- **Task statement**
Go to the line below containing "theorem updTable_reader (b" and print exactly from there through the line containing "(updTable b f s).inReset = s.inReset := rfl", both included. Print nothing else.

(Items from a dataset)

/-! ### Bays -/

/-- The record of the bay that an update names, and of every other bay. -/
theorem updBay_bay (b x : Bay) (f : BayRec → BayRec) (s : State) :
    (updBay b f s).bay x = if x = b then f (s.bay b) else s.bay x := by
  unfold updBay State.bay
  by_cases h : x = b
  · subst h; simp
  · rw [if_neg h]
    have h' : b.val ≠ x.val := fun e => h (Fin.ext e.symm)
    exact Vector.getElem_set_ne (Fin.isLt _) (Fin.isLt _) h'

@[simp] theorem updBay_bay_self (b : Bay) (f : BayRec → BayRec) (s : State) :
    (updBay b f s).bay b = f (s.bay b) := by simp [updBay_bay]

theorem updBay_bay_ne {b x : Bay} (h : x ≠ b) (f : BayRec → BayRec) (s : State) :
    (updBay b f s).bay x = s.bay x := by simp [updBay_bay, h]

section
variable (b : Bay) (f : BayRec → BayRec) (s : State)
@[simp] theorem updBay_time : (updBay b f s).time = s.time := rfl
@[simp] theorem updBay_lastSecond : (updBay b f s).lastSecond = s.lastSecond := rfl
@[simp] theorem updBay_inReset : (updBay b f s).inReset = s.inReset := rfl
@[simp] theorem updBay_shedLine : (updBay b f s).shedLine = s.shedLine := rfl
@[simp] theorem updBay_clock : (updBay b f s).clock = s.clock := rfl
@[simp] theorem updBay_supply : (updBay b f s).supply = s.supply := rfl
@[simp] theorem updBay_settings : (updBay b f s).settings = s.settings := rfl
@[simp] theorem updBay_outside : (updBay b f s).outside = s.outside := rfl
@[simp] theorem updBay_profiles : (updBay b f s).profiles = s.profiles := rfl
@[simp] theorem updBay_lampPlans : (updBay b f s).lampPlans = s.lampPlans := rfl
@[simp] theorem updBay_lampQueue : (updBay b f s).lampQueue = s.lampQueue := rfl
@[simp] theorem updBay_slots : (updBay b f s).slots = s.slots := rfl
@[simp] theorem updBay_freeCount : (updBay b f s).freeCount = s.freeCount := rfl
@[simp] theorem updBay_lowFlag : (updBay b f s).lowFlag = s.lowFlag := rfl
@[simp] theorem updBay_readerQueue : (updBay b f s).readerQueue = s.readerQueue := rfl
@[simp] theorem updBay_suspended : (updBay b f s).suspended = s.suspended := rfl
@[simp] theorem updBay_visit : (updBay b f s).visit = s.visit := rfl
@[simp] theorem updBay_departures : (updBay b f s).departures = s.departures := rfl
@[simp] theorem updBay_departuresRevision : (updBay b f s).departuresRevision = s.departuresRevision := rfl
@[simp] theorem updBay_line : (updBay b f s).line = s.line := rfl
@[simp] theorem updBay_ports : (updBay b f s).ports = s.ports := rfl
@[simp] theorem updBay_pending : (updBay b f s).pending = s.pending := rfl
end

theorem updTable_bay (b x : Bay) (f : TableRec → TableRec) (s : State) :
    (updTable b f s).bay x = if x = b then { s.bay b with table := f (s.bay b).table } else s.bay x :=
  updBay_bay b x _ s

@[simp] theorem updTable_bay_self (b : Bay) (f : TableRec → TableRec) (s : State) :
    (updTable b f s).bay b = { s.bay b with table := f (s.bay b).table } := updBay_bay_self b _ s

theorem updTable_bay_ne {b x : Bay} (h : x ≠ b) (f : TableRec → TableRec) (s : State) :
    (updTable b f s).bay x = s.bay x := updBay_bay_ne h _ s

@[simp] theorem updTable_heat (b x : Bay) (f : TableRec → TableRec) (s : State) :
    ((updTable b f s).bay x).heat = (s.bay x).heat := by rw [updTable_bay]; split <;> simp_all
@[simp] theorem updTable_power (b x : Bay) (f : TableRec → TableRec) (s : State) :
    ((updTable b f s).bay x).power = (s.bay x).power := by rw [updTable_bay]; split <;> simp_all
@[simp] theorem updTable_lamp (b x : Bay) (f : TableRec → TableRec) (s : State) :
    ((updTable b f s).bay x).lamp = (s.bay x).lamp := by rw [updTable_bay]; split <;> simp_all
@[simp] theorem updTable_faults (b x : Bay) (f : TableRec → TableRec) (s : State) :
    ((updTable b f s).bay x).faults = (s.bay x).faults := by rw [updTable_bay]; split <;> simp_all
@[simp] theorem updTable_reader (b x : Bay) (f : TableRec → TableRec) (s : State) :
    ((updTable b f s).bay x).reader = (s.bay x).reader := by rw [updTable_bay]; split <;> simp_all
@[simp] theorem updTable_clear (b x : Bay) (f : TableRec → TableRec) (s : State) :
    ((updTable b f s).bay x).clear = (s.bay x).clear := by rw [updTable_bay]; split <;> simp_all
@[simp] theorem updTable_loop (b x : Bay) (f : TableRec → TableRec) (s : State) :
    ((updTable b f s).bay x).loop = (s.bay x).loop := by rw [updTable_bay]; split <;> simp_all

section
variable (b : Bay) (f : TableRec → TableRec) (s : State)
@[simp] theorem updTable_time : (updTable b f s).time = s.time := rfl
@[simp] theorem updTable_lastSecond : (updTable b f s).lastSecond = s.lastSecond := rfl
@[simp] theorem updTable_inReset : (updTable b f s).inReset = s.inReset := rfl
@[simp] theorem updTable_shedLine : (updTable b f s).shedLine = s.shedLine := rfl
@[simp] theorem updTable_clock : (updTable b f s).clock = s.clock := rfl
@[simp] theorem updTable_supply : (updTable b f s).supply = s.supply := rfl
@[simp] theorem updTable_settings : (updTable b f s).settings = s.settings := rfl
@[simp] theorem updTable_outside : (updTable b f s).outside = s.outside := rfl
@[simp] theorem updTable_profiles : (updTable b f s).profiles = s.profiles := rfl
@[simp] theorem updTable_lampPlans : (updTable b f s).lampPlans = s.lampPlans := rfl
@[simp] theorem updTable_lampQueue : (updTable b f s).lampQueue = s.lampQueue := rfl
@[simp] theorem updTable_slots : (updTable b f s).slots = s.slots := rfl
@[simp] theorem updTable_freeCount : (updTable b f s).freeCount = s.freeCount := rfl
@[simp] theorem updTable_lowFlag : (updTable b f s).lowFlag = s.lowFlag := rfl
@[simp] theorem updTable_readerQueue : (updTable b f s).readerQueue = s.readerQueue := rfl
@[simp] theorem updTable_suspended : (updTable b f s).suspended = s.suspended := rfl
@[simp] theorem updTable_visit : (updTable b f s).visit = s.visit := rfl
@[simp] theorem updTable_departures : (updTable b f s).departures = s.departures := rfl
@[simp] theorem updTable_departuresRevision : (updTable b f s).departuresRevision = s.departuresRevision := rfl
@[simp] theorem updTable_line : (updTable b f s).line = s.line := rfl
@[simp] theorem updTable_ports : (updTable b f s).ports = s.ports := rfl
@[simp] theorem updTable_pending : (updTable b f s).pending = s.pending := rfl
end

- **Solution**
@[simp] theorem updTable_reader (b x : Bay) (f : TableRec → TableRec) (s : State) :
    ((updTable b f s).bay x).reader = (s.bay x).reader := by rw [updTable_bay]; split <;> simp_all
@[simp] theorem updTable_clear (b x : Bay) (f : TableRec → TableRec) (s : State) :
    ((updTable b f s).bay x).clear = (s.bay x).clear := by rw [updTable_bay]; split <;> simp_all
@[simp] theorem updTable_loop (b x : Bay) (f : TableRec → TableRec) (s : State) :
    ((updTable b f s).bay x).loop = (s.bay x).loop := by rw [updTable_bay]; split <;> simp_all

section
variable (b : Bay) (f : TableRec → TableRec) (s : State)
@[simp] theorem updTable_time : (updTable b f s).time = s.time := rfl
@[simp] theorem updTable_lastSecond : (updTable b f s).lastSecond = s.lastSecond := rfl
@[simp] theorem updTable_inReset : (updTable b f s).inReset = s.inReset := rfl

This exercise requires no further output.